Seeking to add patient perspective to its regulatory functions, the U.S. Food and Drug Administration is setting up a panel to advise the agency on the use and regulation of medical devices.
"Although it may seem odd in retrospect, the development of new technologies intended to improve patients' lives has largely relied upon expert opinions rather than asking patients and families directly what they consider most important," Nina L. Hunter, a regulatory Scientist in FDA's Center for Devices and Radiological Health, and Robert Califf, FDA's Deputy Commissioner for Medical Products and Tobacco, write in a blog post announcing the Patient Engagement Advisory Committee.
Patient viewpoints will be most useful, the authors say, in ways including:
- To help identify the most important benefits and risks of a technology from a patient's perspective
- To assess how patients think about the tradeoffs between benefits and risk benefits for a given technology
- To help understand how patient preferences vary across a population
The committee will discuss issues such as where and how best to engage patients across the device development and assessment lifecycle, and how FDA and sponsors should communicate patient preference information to patients.
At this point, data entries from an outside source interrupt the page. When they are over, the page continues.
/-- R446 to R449, R451: a start with FAILS = 3 runs die 0's hearth alone in kindling mode; one whose image a hearth does not accept raises
FAILS with reason 1 and the lowest such die; one that leaves die 0 and a die of every partition runs without the dies that steps 2 and 3
drop, every partition at its root state, READY, with FAILS 0, and one that does not raises FAILS; the watchdog and a hot die fail a start
that has not ended, with a cause of an earlier step before their own. Restarts, of a partition with steps 2 to 6 again, heat and power
loss leave what R448 and R449 keep. Where the manual leaves a point open the model's reading is that of log 84 to 87, 90. -/
def Obligations.Starts : Prop :=
  (∀ (s : State) (x : StartTests), s.host.on = false →
    (s.host.fails = 3 → ∃ t, exec (.moduleStart x) s = .next t ∧ t.host.kindle = true ∧ t.host.on = true ∧ t.host.fails = 3 ∧
      t.ctxs = [] ∧ t.parts = [] ∧ (∀ d, t.hearthRuns d = (d == 0)) ∧ (t.die 0).bootrec.getLsbD 1 = true ∧
      ∀ d, d < 24 → (t.die d).live = (d == 0)) ∧
    (∀ d, s.host.fails ≠ 3 → d < 24 → (s.accepts x).getLsbD d = false → (∀ e, e < d → (s.accepts x).getLsbD e = true) →
      ∃ t, exec (.moduleStart x) s = .next t ∧ t.host.fails = min 3 (s.host.fails + 1) ∧ t.host.on = true ∧ t.ctxs = [] ∧
        (∀ d, t.hearthRuns d = false) ∧
        bits (t.die 0).bootrec.toNat 16 8 = 1 ∧ bits (t.die 0).bootrec.toNat 24 8 = d ∧ bits (t.die 0).bootrec.toNat 8 4 = 0) ∧
    (s.host.fails ≠ 3 → s.accepts x = BitVec.allOnes 24 → s.reaches x 5 = false →
      ∃ t, exec (.moduleStart x) s = .next t ∧ t.host.fails = min 3 (s.host.fails + 1) ∧ t.host.on = true ∧ t.ctxs = [] ∧
        (∀ d, t.hearthRuns d = false) ∧ bits (t.die 0).bootrec.toNat 8 4 = 4) ∧
    (s.host.fails ≠ 3 → s.reaches x 5 = true → ∃ t, exec (.moduleStart x) s = .next t ∧ t.host.fails = 0 ∧ t.host.on = true ∧
      t.host.kindle = false ∧ t.host.up = true ∧ t.host.runs = s.host.image ∧ t.host.current = s.host.config ∧ (∀ d, d < 24 → (t.die d).live = (x.edges &&& x.hbm).getLsbD d ∧ (t.die d).sram = x.sram.getLsbD d) ∧
      ∀ i m, s.host.config[i]? = some m → let live := m &&& (x.edges &&& x.hbm)
        t.parts.find i = some (Part.init live ((onesBelow live.toNat 24).headD 0))) ∧
    (s.host.fails ≠ 3 → s.accepts x = BitVec.allOnes 24 → x.edges = BitVec.allOnes 24 → x.hbm = BitVec.allOnes 24 →
      s.host.config = [BitVec.allOnes 24] → ∃ t, exec (.moduleStart x) s = .next t ∧ t.host.fails = 0 ∧ t.host.on = true ∧
        t.host.kindle = false ∧ t.parts = [(0, Part.init (BitVec.allOnes 24) 0)] ∧
        (∃ k c, t.ctx? (.slot 0 0) = some c ∧ c = rootCtx k 0 (BitVec.allOnes 24) ∧ t.teams.find k = some (rootTeam 0)) ∧
        (∀ d, d < 24 → t.ctx? (.hearth d) = some hearthCtx) ∧ (t.die 0).bootrec.getLsbD 0 = true)) ∧
  (∀ (s : State) (x : StartTests) (stage : Nat), s.host.on = false → s.host.fails ≠ 3 → stage < 6 → s.reaches x stage = true →
    let first := startCause (s.accepts x) x allDies 1 stage
    let ends (r : Option State) (reason die : Nat) : Prop := ∃ t, r = some t ∧ t.host.fails = min 3 (s.host.fails + 1) ∧
      t.host.on = true ∧ t.ctxs = [] ∧ bits (t.die 0).bootrec.toNat 16 8 = reason ∧ bits (t.die 0).bootrec.toNat 24 8 = die ∧
      bits (t.die 0).bootrec.toNat 8 4 = stage
    ∀ reason die, reason < 256 → die < 24 →
      (first = none → stepFinds (s.accepts x) x (List.range die) (stage + 1) = none → ends (s.endStart x stage reason die) reason die) ∧
      (∀ c, first = none → stepFinds (s.accepts x) x (List.range die) (stage + 1) = some c →
        ends (s.endStart x stage reason die) c.1 c.2) ∧
      (∀ c, first = some c → ends (s.endStart x stage reason die) c.1 c.2)) ∧
  (∀ (s : State), s.host.on = false → s.host.fails ≠ 3 →
    s.foundStage < 6 ∧ s.reaches s.found s.foundStage = true ∧
    (∃ t, exec .watchdogExpiry s = .next t ∧ s.endStart s.found s.foundStage 5 0 = some t ∧
      t.host.fails = min 3 (s.host.fails + 1) ∧ t.host.on = true ∧ t.ctxs = []) ∧
    ∀ die, die < 24 → ∃ t, exec (.bringupOvertemp die) s = .next t ∧ s.endStart s.found s.foundStage 4 die = some t ∧
      t.host.fails = min 3 (s.host.fails + 1) ∧ t.host.on = true ∧ t.ctxs = []) ∧
  (∀ (s : State) (warm : Bool), ∃ t, exec (.restartModule warm) s = .next t ∧ t.ctxs = [] ∧ t.parts = [] ∧ t.reqs = [] ∧
    t.host.on = false ∧ t.host.fails = s.host.fails ∧ t.host.image = s.host.image ∧
    bits (t.die 0).bootrec.toNat 16 16 = bits (s.die 0).bootrec.toNat 16 16 ∧
    bits (t.die 0).bootrec.toNat 12 4 = s.host.fails % 16 ∧ ∀ x, x < 2 ^ 42 → t.mem.get x = 0) ∧
  (∀ (s : State) (p : Nat) (x : Part) (tests : StartTests), s.host.on = true → s.parts.find p = some x →
    let ds := s.configured p
    let live := dieMask (ds.filter (tests.edges &&& tests.hbm).getLsbD)
    let ok : Prop := live ≠ 0 ∧ (0 ∈ ds → live.getLsbD 0 = true)
    ∃ t, exec (.restartPartition { part := p, tests := tests }) s = .next t ∧ (ok → t.part p = Part.init live ((onesBelow live.toNat 24).headD 0)) ∧
      (¬ ok → (t.part p).ready = false ∧ (t.part p).down = x.down ∧ (t.part p).live = live) ∧
      (∀ j, j ≠ p → t.part j = s.part j) ∧ (∀ r ∈ t.reqs, r.part ≠ p) ∧ (∀ q, portDie q ∈ ds → (t.port q).trained = false) ∧
      t.host = s.host) ∧
  (∀ (s : State) (die : Nat), die < 24 →
    ((s.die die).throttle < 15 → ∃ t, exec (.thermalThrottle die) s = .next t ∧
      t.die die = { s.die die with throttle := (s.die die).throttle + 1 } ∧ (∀ d, d ≠ die → t.die d = s.die d) ∧
      t.mem = s.mem ∧ t.ctxs = s.ctxs) ∧
    (∃ t, exec (.thermalPowerOff die) s = .next t ∧ t.ctxs = [] ∧ t.parts = [] ∧ t.host.on = false ∧
      t.host.fails = s.host.fails ∧ t.host.image = s.host.image)) ∧
  (∀ (s : State), ∃ t, exec .powerLoss s = .next t ∧ t.ctxs = [] ∧ t.parts = [] ∧ t.reqs = [] ∧ t.host.on = false ∧
    t.host.chunk = [] ∧ t.host.fails = s.host.fails ∧ t.host.image = s.host.image)

/-! ## The machine as a whole -/

/-- R25, R36, R41, R343, R348, R376, R377, R389, R399, R442 (the order of moves is the model's own, log 32): at a turn of an agent that may issue, with
no failed access to report, the bytes at its PC are fetched, from a home on another module over a Larlan port and not before one is open, and decoded; a PAD4 is stepped over, a breakpoint met comes before anything else
that the bytes say, and else a step runs the instruction that they decode to, or that of a wave of the core which goes before in the same
slot (higher priority, then older, then the lower wave id, while none has been passed over); it stops the agent at the PC where the bytes
decode to none or may not be fetched, and where its records break R333. A turn of an event, of a save or of time runs it; with no turn
listed the default turn comes. Where the manual leaves a point open the model's reading is that of log 31 to 35, 124 to 126, 147. -/
def Obligations.StepRuns : Prop :=
  (∀ (s : State) (l : List Turn),
    let next : State := { s with tick := s.tick + 1, turns := l }
    (s.turns = [] → step s = step { s with turns := [s.defaultTurn] }) ∧
    (∀ e, s.turns = .event e :: l → spontaneous e = true → step s = exec e next) ∧
    (∀ die n, s.turns = .time die n :: l → step s = .next (next.pass die n)) ∧
    (∀ id, s.turns = .save id :: l → step s = .next ((next.goOn id).getD next)) ∧
    (∀ (a : Agent) (frag : Nat) (c : Ctx), s.turns = .issue a frag :: l →
      let at' : State := { next with cur := a, frag := frag }
      realAgent a = true → at'.ctx? a = some c → c.stop = none → c.out = none →
      (at'.bound a c = false → step s = .next at') ∧
      (at'.bound a c = true → ∀ t, at'.parkPoint a c = some t → step s = .next t) ∧
      (at'.bound a c = true → at'.parkPoint a c = none → c.park ≠ .none → step s = .next ((at'.unpark a c).getD at'))) ∧
    (∀ (a : Agent) (frag : Nat) (c : Ctx) (fr : SplitRec), s.turns = .issue a frag :: l →
      let at' : State := { next with cur := a, frag := frag }
      realAgent a = true → at'.ctx? a = some c → c.rec? frag = some fr → c.canIssue frag = true → at'.fragOf a c frag = frag →
      at'.behindTab a fr = false → at'.bound a c = true → at'.parkPoint a c = none →
      (c.broken = true →
        step s = .next ((at'.setCtx a { c with broken := false, frag := frag }).stopWave a
          (brokenStop fr ((at'.joined c).2.getD 0)))) ∧
      (c.broken = false →
        (∀ code x, at'.fetch a fr.pc = .error (.fault code x) → step s = .next (at'.stopFrag a fr code x)) ∧
        (∀ va code, at'.fetch a fr.pc = .error (.hold va code) → step s =
          .next (at'.holdFetch { a := a, team := c.team, pc := fr.pc, lanes := fr.mask, meld := fr.meld } va code 0)) ∧
        (∀ bytes, at'.fetch a fr.pc = .ok bytes → at'.fetchLink a fr.pc = none → step s = .next at') ∧
        (∀ bytes l, at'.fetch a fr.pc = .ok bytes → at'.fetchLink a fr.pc = some l → decodeBytes (vaOf fr.pc % 32) bytes = .ok .pad4 →
          step s = exec .pad4 l) ∧
        (∀ bytes k, at'.fetch a fr.pc = .ok bytes → (at'.fetchLink a fr.pc).isSome = true → decodeBytes (vaOf fr.pc % 32) bytes ≠ .ok .pad4 →
          at'.meetsAt a c frag fr = some k → step s = exec (.breakpointHit a k) at') ∧
        (∀ bytes e, at'.fetch a fr.pc = .ok bytes → (at'.fetchLink a fr.pc).isSome = true → decodeBytes (vaOf fr.pc % 32) bytes = .error e →
          at'.meetsAt a c frag fr = none →
          step s = .next (at'.stopFrag a fr (decErrCode e c.priv) 0)) ∧
        (∀ bytes i l, at'.fetch a fr.pc = .ok bytes → at'.fetchLink a fr.pc = some l → decodeBytes (vaOf fr.pc % 32) bytes = .ok i →
          i ≠ .pad4 → at'.meetsAt a c frag fr = none →
          ((∀ e ∈ at'.rivals a, at'.nextUp e.1 e.2 = none) → step s = exec i l) ∧
          (∃ b f j, ∃ t : State, ((b = a ∧ f = frag ∧ j = i) ∨
              ∃ e ∈ at'.rivals a, e.1 = b ∧ at'.nextUp e.1 e.2 = some (f, j) ∧ slotOf j = slotOf i) ∧
            t.rest = State.rest { at' with cur := b, frag := f } ∧ t.ctx? b = at'.ctx? b ∧ step s = exec j (t.fetched b f)))))) ∧
  (∀ (x : Cand) (l : List Cand), l.length ≤ 31 → (∀ y ∈ x :: l, y.passed = 0) →
    choose x l ∈ x :: l ∧ ∀ y ∈ x :: l, y.before (choose x l) = false)

/-- R37, R38, R39, R397, R414: whatever the rest of it, an instruction that issues from a fragment faults at its own PC with no
effect: PRIV for a y-class word outside privileged waves; IIL with MD = 1 outside a melded region; and where a thread passes, PRIV for what
only hearth waves may issue elsewhere, STOKER for what a stoker may not issue, and IIL for what a hearth core lacks. With no passing thread
an instruction outside the x class moves on with no effect, or faults with PRIV or IIL in the checks of R41. Where the manual leaves a point
open the model's reading is that of log 30. -/
def Obligations.IssueChecks : Prop :=
  ∀ (i : Instr) (f : Fields) (s : State) (is : Iss), i.fields = some f → s.iss? f.hdr (lenBytes f.len) = some is →
    (f.cls = 13 → is.c.priv = false → exec i s = .next (s.except is (is.fault0 Code.priv))) ∧
    (f.cls = 13 → is.c.priv = true → f.md = true → is.fr.meld = false → exec i s = .next (s.except is (is.fault0 Code.iil))) ∧
    (f.cls ≠ 13 → f.md = true → is.fr.meld = false → exec i s = .next (s.except is (is.fault0 Code.iil))) ∧
    (is.p ≠ 0 → f.md = false → is.fr.meld = false →
      (f.cls = 13 → 6 ≤ f.op.toNat → is.c.priv = true → isHearth is.a = false →
        exec i s = .next (s.except is (is.fault0 Code.priv))) ∧
      (f.cls ≠ 13 → isStoker is.a = true → stokerMay f.cls.toNat f.op.toNat = false →
        exec i s = .next (s.except is (is.fault0 Code.stoker))) ∧
      (isHearth is.a = true → isStoker is.a = false → hearthLacks f.cls.toNat f.op.toNat = true →
        exec i s = .next (s.except is (is.fault0 Code.iil)))) ∧
    (f.cls ≠ 4 → is.p = 0 → exec i s = .next (s.retire is) ∨
      ∃ code, (code = Code.priv ∨ code = Code.iil) ∧ exec i s = .next (s.except is (is.fault0 code)))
The FDA "may consider rigorous, systematically gathered patient preference information as a part of the totality of the evidence from clinical and nonclinical testing. However, patient preference information will not be used to justify approval of unsafe or ineffective devices," the authors state.
The committee will consist of a core of nine voting members, including the chair, all selected by the commissioner or designee from experts who are knowledgeable in areas such as clinical research, primary care patient experience, and health care needs of patient groups in the United States, according to an announcement.
Too many apps, tools and technologies are entering the healthcare marketplace without proof that they help consumers live healthier lives, Richard Milani, chief clinical transformation officer at Ochsner Health System wrote recently in Fortune.
Even high-risk medical devices lack proper verification of effectiveness and safety, according to a article in the Journal of the American Medical Association.